Problem statement —
Give back only the lines in the records below from the one with "each check -/" to the one with "place of RB. -/", both inclusive, word for word.

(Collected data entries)
>>>

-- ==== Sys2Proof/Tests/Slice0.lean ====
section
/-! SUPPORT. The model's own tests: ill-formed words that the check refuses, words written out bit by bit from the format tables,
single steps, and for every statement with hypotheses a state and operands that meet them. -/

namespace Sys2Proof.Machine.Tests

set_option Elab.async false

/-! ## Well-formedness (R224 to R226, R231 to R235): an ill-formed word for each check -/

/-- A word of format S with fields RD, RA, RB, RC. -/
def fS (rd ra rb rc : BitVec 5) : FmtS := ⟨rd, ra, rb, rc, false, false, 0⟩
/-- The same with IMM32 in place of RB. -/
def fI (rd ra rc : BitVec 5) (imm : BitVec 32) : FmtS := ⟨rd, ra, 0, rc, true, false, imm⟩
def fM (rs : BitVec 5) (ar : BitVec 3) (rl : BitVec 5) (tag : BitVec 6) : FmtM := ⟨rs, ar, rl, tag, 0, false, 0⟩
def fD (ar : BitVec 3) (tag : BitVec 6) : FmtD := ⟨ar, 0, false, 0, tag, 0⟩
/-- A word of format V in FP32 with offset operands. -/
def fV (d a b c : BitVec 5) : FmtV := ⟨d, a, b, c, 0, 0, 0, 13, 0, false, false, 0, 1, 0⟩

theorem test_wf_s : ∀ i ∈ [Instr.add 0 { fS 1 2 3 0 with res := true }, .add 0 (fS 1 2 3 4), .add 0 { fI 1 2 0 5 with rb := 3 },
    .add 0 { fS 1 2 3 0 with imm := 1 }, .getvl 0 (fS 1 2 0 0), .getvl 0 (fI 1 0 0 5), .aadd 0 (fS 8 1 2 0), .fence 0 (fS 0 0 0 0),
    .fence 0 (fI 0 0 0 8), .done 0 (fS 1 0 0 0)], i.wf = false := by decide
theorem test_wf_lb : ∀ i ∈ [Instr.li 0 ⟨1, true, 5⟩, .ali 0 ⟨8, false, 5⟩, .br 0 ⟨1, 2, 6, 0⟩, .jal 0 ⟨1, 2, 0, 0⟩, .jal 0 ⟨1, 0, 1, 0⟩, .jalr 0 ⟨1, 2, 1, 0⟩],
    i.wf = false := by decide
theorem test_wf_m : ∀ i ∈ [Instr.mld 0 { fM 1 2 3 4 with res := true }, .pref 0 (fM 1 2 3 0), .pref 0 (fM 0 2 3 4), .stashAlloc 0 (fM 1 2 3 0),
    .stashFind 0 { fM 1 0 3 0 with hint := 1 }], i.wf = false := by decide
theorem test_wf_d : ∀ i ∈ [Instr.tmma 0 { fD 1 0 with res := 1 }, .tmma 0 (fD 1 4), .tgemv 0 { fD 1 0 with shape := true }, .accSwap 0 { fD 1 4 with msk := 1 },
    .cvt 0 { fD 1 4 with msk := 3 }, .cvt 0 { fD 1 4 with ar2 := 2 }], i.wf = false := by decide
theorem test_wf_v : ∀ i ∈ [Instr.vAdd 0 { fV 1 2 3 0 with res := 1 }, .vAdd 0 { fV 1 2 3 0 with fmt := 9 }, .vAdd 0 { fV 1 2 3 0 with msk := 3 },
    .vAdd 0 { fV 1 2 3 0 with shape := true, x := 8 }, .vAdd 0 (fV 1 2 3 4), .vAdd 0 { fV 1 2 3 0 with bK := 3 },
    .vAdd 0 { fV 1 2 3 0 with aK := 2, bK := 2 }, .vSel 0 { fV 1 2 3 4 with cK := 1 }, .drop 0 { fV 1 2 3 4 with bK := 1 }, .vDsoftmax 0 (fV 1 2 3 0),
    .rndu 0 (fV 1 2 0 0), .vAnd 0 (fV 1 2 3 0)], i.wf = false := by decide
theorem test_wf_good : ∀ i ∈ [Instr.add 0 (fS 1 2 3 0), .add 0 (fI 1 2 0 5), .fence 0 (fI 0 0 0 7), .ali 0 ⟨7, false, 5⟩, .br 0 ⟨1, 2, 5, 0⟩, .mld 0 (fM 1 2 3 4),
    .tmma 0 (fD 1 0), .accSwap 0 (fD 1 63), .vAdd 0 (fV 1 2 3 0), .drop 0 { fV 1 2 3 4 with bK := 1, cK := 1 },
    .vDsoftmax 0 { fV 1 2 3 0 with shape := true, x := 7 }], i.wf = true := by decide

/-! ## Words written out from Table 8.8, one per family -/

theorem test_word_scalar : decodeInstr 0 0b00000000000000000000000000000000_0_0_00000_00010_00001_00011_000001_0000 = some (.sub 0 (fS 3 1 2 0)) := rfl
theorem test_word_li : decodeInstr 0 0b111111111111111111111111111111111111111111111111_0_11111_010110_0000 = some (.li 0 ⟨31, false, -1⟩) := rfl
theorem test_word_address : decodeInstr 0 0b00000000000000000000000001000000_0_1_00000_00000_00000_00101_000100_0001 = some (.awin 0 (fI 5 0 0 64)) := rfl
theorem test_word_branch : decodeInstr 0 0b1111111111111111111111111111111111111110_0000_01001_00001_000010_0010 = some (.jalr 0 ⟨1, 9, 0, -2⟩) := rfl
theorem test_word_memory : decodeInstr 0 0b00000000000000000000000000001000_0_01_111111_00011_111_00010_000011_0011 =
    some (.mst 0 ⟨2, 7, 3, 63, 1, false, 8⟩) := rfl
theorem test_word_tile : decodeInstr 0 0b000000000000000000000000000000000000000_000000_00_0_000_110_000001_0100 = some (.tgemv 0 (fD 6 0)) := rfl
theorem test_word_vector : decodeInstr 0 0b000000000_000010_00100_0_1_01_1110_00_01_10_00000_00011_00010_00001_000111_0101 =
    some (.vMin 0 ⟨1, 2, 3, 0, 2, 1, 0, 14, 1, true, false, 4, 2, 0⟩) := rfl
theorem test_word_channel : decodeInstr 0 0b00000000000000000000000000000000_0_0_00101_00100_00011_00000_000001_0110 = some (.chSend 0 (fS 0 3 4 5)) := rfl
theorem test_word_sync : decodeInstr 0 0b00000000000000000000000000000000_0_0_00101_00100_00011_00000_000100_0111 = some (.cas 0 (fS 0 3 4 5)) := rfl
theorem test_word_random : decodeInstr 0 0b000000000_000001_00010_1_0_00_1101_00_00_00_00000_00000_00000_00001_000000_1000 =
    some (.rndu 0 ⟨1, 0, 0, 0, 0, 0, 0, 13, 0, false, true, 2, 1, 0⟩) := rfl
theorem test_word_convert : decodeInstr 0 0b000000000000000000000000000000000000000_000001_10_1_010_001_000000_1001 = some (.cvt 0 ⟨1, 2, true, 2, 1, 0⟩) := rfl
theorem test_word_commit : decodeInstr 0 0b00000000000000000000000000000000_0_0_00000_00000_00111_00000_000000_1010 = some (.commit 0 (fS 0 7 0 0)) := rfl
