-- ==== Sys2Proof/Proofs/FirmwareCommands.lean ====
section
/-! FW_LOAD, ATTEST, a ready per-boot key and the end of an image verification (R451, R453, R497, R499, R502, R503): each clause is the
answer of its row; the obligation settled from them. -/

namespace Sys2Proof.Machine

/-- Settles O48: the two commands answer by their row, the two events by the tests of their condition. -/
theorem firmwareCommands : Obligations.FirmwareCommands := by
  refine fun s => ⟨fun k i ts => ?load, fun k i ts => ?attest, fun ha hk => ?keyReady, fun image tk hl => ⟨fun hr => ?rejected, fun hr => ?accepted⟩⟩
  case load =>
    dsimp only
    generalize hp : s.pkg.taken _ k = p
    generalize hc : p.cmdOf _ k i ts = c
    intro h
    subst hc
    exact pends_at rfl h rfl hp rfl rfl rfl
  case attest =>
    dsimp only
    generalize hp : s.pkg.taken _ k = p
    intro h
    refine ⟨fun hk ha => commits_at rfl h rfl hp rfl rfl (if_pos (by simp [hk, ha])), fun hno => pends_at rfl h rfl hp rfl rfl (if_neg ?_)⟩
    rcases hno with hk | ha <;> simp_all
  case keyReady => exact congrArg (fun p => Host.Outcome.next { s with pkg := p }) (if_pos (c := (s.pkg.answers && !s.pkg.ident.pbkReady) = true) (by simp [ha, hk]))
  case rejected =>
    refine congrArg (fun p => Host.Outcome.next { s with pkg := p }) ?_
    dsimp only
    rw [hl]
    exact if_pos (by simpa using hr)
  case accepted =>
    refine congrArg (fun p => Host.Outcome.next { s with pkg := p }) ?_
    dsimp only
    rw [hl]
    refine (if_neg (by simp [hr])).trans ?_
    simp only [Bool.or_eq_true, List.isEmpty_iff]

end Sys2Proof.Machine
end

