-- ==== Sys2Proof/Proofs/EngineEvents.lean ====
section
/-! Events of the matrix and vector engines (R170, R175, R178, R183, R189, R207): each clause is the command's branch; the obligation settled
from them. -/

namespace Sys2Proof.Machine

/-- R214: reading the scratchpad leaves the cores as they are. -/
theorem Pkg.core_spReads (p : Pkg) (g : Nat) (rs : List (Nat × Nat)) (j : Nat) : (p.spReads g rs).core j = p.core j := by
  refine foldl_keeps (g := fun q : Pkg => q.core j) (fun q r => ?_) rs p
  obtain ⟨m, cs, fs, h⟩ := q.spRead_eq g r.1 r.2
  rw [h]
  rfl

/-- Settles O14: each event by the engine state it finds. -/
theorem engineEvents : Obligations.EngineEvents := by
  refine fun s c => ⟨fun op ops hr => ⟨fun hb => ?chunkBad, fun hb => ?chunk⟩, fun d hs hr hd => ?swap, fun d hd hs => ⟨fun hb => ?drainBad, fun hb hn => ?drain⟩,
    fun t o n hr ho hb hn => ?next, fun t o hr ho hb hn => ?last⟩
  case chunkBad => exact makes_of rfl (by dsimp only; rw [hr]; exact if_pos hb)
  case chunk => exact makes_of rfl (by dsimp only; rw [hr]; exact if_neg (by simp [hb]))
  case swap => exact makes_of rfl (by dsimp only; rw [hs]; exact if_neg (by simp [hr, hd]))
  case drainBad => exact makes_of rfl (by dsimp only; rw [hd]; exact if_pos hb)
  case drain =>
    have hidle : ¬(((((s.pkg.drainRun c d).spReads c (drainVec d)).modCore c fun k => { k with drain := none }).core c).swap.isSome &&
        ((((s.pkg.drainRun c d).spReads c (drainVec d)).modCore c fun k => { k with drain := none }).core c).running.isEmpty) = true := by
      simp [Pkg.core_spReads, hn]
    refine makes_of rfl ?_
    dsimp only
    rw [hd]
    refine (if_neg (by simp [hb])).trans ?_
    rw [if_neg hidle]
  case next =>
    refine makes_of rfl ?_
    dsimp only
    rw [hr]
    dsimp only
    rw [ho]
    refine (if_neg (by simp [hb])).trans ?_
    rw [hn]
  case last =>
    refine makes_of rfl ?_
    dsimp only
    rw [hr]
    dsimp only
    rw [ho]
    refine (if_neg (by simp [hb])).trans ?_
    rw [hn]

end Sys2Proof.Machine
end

<<<

Result of the task —
/-! ## Well-formedness (R224 to R226, R231 to R235): an ill-formed word for each check -/

/-- A word of format S with fields RD, RA, RB, RC. -/
def fS (rd ra rb rc : BitVec 5) : FmtS := ⟨rd, ra, rb, rc, false, false, 0⟩
/-- The same with IMM32 in place of RB. -/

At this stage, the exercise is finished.